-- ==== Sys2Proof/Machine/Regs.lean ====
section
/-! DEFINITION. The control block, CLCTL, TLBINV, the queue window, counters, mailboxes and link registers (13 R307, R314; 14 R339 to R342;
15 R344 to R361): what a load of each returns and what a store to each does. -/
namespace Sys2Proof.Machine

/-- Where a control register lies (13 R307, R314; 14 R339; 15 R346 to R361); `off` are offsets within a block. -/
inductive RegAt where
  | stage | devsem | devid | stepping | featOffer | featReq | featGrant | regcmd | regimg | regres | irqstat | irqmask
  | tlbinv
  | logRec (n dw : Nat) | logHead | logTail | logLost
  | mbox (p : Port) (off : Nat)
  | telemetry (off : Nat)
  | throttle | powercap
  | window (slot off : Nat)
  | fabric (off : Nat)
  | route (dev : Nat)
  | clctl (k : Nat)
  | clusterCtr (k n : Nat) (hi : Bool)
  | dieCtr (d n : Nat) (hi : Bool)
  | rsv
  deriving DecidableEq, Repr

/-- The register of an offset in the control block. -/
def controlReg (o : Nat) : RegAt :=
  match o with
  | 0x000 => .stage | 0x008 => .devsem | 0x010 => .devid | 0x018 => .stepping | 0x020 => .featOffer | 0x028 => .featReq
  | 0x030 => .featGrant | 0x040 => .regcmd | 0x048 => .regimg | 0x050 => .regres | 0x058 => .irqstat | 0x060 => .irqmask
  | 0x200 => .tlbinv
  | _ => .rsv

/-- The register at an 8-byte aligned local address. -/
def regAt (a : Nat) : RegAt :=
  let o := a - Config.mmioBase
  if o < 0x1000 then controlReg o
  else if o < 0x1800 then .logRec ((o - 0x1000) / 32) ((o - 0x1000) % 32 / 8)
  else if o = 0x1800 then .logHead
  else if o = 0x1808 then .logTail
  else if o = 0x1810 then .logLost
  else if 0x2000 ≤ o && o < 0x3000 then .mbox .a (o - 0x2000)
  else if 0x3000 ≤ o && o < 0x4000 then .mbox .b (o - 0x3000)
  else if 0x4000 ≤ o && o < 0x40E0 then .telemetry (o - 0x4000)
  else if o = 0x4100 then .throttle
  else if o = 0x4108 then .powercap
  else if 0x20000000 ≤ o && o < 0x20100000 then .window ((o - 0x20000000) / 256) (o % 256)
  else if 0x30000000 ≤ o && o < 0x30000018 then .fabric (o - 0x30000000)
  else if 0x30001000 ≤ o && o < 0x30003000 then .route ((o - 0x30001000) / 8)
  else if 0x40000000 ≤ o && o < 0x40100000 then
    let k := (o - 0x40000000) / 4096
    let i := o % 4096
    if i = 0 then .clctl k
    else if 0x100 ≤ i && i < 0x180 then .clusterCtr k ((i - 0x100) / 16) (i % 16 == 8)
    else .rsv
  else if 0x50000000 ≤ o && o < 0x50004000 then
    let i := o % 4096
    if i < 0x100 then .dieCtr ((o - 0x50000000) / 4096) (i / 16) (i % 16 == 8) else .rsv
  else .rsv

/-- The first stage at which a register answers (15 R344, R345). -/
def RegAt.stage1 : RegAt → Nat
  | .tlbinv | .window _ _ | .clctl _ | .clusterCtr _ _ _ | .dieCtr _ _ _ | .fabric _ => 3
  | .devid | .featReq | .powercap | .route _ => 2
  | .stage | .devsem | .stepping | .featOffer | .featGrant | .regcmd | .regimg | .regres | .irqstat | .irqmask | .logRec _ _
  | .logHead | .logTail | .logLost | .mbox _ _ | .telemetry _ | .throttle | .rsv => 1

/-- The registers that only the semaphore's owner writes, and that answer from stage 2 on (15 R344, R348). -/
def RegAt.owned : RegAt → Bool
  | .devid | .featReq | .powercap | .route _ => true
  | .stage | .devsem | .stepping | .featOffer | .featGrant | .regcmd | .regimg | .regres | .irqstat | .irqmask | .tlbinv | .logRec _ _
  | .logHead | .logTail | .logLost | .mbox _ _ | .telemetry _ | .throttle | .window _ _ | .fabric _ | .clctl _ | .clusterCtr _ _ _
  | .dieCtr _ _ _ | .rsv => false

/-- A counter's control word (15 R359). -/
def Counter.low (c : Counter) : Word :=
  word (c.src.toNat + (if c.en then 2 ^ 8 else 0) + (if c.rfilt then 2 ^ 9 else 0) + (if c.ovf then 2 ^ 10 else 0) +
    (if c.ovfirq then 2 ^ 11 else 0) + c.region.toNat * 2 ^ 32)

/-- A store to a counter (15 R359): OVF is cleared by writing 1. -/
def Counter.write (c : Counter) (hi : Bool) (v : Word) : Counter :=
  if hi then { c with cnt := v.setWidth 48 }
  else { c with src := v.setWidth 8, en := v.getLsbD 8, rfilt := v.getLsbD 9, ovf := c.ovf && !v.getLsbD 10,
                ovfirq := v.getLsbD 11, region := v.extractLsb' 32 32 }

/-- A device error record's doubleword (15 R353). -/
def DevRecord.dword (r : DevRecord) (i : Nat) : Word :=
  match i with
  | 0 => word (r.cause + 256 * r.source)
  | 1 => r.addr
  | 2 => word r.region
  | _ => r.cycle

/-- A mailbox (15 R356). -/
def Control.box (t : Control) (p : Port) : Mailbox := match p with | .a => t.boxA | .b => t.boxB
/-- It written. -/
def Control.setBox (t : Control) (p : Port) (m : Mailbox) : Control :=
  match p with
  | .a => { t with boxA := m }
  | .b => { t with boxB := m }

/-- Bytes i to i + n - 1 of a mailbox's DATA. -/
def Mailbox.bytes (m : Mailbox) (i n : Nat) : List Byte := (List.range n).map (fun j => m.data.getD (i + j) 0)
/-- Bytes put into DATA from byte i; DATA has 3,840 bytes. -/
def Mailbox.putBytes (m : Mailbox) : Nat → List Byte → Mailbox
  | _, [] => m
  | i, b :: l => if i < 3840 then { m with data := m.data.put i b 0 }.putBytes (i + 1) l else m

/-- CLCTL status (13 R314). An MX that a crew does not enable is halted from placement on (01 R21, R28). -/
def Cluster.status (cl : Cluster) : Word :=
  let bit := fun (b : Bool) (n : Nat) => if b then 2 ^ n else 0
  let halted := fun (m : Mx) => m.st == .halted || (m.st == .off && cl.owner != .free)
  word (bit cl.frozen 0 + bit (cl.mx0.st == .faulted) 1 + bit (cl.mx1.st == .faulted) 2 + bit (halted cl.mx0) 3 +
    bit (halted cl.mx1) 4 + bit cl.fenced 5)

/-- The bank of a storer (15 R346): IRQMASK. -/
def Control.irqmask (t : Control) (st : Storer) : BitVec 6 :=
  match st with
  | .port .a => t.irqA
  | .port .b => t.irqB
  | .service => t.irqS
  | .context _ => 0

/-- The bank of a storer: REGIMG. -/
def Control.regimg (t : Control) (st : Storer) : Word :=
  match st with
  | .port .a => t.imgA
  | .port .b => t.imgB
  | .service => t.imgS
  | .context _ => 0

************

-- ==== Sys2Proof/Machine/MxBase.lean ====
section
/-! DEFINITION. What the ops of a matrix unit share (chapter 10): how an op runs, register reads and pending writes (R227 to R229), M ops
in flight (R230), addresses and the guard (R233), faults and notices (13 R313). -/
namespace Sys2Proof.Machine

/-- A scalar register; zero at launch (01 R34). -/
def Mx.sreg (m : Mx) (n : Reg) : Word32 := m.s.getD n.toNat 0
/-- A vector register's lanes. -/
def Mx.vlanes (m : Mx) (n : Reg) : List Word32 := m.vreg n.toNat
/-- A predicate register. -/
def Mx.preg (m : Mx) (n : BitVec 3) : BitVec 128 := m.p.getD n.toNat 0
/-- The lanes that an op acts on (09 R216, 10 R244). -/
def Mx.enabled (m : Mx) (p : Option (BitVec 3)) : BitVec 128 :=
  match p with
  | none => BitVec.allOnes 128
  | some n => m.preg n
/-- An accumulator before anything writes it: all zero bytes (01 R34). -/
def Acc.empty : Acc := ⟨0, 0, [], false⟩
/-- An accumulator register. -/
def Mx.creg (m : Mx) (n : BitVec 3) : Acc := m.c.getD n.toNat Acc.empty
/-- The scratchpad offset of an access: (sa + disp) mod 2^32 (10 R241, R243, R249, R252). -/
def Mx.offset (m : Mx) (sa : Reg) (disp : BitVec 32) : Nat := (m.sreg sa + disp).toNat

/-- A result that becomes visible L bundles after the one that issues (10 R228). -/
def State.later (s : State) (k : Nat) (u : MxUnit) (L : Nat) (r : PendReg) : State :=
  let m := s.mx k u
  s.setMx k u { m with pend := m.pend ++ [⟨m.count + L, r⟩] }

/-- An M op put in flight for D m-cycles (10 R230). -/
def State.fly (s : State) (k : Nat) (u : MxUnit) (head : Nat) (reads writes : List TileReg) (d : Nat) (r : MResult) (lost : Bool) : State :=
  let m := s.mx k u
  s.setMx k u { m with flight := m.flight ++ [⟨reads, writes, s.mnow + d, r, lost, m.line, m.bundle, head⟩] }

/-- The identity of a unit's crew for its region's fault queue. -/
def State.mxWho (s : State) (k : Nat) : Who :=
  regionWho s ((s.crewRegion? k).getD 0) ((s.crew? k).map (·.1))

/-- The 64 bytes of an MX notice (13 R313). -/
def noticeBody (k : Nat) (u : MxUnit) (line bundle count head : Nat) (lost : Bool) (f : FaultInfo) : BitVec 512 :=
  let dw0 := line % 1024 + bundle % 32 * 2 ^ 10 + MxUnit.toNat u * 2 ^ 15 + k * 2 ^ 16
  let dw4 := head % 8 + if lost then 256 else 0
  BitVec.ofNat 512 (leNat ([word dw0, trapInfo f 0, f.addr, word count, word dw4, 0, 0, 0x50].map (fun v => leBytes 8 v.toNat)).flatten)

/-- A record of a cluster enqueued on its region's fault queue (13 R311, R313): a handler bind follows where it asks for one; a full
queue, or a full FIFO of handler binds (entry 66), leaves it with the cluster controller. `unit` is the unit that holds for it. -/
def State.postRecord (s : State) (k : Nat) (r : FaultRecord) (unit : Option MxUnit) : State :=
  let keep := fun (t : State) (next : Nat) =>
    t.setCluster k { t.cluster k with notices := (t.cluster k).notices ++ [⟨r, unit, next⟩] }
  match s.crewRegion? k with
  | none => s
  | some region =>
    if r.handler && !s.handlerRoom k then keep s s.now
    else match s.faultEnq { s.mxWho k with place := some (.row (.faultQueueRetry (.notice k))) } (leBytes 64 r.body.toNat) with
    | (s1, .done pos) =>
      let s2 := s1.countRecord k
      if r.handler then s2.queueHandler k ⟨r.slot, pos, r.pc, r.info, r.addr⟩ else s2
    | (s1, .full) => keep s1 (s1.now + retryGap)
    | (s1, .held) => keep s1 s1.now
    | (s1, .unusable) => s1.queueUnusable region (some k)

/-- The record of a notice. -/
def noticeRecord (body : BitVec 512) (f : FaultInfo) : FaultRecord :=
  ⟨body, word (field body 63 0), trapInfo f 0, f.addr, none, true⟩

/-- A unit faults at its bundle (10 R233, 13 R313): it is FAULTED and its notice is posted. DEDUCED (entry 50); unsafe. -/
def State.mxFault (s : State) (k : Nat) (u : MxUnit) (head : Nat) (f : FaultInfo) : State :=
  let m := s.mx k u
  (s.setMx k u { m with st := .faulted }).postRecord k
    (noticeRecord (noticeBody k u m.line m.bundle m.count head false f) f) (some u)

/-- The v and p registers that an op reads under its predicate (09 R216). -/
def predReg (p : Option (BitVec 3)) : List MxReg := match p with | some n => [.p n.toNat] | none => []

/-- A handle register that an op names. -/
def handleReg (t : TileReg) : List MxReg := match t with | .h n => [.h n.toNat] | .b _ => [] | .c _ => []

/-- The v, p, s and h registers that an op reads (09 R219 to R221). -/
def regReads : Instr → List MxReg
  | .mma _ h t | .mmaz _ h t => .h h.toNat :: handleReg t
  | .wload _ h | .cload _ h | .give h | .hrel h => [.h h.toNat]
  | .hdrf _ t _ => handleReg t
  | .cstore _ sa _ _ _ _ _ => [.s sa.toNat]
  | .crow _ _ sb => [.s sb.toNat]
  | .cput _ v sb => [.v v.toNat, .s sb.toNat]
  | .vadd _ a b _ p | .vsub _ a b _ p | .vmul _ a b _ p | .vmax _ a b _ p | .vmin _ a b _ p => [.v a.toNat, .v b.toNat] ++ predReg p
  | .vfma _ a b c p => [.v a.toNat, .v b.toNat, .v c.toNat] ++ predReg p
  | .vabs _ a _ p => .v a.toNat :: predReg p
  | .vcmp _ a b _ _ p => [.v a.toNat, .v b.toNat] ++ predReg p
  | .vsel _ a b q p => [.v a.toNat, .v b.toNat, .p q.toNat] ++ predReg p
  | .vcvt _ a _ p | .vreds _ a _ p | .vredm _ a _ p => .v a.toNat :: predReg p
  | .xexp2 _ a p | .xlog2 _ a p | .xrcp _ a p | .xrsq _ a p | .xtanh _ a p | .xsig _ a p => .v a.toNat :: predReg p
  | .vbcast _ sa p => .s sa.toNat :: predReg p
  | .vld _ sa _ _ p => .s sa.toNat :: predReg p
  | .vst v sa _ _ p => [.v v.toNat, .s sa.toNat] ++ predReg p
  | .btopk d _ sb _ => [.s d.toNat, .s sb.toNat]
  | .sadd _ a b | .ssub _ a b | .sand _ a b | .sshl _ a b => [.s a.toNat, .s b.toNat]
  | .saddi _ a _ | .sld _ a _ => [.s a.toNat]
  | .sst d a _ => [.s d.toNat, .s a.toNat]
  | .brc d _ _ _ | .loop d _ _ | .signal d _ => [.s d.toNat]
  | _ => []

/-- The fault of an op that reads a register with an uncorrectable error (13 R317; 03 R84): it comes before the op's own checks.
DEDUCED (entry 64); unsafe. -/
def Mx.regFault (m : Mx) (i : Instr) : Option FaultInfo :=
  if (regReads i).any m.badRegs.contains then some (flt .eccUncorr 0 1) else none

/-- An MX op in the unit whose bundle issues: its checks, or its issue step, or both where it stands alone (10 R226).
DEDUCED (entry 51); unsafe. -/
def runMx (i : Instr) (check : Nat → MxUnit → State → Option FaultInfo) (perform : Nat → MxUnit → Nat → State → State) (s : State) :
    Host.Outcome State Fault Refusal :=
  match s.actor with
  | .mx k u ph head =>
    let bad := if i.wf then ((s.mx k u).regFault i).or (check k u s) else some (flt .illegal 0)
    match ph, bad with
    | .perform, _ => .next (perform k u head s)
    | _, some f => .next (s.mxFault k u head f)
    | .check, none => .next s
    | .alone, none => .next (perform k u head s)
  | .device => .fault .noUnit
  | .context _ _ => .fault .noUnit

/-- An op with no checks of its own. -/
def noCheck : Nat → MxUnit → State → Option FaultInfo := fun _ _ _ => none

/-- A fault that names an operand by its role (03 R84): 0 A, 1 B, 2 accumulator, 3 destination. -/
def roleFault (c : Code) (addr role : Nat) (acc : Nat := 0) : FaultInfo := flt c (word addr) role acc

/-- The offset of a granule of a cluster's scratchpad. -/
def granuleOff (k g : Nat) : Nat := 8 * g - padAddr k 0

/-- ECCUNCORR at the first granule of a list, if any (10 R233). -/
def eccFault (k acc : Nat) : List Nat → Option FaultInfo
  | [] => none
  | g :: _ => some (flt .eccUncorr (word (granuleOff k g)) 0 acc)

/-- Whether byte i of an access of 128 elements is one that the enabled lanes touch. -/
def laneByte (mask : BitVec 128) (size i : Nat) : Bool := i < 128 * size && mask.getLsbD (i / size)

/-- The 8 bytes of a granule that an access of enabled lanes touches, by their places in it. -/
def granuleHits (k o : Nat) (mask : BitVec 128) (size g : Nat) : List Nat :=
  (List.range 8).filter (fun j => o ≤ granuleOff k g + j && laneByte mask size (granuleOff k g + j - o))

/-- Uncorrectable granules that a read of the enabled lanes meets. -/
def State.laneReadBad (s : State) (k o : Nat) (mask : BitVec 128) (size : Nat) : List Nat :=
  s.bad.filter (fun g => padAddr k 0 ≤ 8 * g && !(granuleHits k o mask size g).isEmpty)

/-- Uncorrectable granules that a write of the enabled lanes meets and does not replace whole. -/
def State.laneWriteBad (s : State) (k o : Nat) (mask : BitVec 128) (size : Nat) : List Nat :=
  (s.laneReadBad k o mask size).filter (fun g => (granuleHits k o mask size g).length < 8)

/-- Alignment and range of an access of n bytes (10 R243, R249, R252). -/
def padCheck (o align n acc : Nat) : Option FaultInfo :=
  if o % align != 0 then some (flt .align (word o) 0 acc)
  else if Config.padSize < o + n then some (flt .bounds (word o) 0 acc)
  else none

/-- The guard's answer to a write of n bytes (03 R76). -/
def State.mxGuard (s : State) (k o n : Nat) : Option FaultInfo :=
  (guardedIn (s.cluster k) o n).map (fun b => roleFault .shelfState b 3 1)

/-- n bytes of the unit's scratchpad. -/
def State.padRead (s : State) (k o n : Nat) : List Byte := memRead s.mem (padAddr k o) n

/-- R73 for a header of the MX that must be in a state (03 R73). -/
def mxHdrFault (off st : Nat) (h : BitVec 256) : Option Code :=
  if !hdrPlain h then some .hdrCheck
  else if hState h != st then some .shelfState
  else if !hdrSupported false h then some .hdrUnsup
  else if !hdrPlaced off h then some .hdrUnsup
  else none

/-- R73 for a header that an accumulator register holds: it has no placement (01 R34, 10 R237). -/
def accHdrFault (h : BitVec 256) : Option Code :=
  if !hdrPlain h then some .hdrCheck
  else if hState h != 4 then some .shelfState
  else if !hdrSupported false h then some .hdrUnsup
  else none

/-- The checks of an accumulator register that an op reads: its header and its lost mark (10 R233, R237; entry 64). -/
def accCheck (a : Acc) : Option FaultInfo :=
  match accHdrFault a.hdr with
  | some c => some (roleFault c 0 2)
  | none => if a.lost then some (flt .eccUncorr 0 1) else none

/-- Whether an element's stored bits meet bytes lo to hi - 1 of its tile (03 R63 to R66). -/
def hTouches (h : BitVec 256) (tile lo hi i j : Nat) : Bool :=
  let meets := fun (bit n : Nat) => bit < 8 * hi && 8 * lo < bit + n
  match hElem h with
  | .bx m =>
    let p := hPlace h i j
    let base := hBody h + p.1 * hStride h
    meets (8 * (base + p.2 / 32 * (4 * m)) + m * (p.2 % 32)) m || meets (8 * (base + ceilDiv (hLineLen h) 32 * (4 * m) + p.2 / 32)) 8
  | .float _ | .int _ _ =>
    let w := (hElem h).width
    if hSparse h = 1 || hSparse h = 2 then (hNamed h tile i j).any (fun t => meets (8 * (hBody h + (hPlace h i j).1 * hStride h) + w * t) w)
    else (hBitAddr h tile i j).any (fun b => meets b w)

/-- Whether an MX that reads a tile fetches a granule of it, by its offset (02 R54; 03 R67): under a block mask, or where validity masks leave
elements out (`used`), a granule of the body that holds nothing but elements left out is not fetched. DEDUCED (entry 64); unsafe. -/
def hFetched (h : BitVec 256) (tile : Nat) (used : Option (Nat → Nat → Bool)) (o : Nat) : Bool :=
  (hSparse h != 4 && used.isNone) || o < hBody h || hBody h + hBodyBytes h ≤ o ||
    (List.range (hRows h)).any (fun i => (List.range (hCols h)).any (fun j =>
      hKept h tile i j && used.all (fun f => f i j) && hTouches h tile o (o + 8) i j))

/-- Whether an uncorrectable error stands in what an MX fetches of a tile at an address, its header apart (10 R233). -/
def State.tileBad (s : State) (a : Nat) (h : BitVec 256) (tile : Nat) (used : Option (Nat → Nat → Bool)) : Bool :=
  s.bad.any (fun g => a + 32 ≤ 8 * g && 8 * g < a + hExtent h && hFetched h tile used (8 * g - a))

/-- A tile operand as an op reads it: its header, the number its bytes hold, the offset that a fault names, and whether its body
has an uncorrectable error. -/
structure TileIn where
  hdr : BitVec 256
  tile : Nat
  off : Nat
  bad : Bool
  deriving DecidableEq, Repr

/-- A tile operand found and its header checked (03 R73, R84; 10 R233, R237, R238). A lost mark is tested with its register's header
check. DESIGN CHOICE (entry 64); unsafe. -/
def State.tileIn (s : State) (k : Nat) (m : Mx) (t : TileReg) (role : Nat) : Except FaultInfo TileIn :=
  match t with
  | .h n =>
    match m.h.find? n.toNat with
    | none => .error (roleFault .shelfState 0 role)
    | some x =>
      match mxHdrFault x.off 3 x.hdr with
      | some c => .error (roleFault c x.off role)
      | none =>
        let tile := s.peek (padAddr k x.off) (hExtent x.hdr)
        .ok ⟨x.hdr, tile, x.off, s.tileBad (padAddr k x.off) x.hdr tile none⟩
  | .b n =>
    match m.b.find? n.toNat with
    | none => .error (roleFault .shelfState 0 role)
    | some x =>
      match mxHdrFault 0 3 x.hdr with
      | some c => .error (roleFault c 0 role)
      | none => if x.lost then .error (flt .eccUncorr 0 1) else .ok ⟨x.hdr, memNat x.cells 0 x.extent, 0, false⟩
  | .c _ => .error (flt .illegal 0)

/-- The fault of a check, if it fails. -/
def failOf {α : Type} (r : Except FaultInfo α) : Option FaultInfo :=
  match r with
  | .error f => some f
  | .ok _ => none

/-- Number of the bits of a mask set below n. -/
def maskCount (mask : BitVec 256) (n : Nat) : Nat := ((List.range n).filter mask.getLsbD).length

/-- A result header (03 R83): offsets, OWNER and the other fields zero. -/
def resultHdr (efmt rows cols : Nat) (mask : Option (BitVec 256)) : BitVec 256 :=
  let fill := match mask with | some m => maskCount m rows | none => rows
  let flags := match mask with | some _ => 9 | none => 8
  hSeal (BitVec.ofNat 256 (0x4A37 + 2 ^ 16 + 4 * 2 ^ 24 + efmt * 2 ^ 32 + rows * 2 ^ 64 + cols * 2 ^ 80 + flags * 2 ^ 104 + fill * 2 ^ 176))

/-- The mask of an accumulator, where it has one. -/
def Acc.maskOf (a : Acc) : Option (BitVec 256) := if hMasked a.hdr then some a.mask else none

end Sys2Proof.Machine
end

************

= Aim of the exercise =
Look through the records and gather every line containing "RegAt".

= Answer for this exercise =
inductive RegAt where
def controlReg (o : Nat) : RegAt :=
def regAt (a : Nat) : RegAt :=
def RegAt.stage1 : RegAt → Nat
def RegAt.owned : RegAt → Bool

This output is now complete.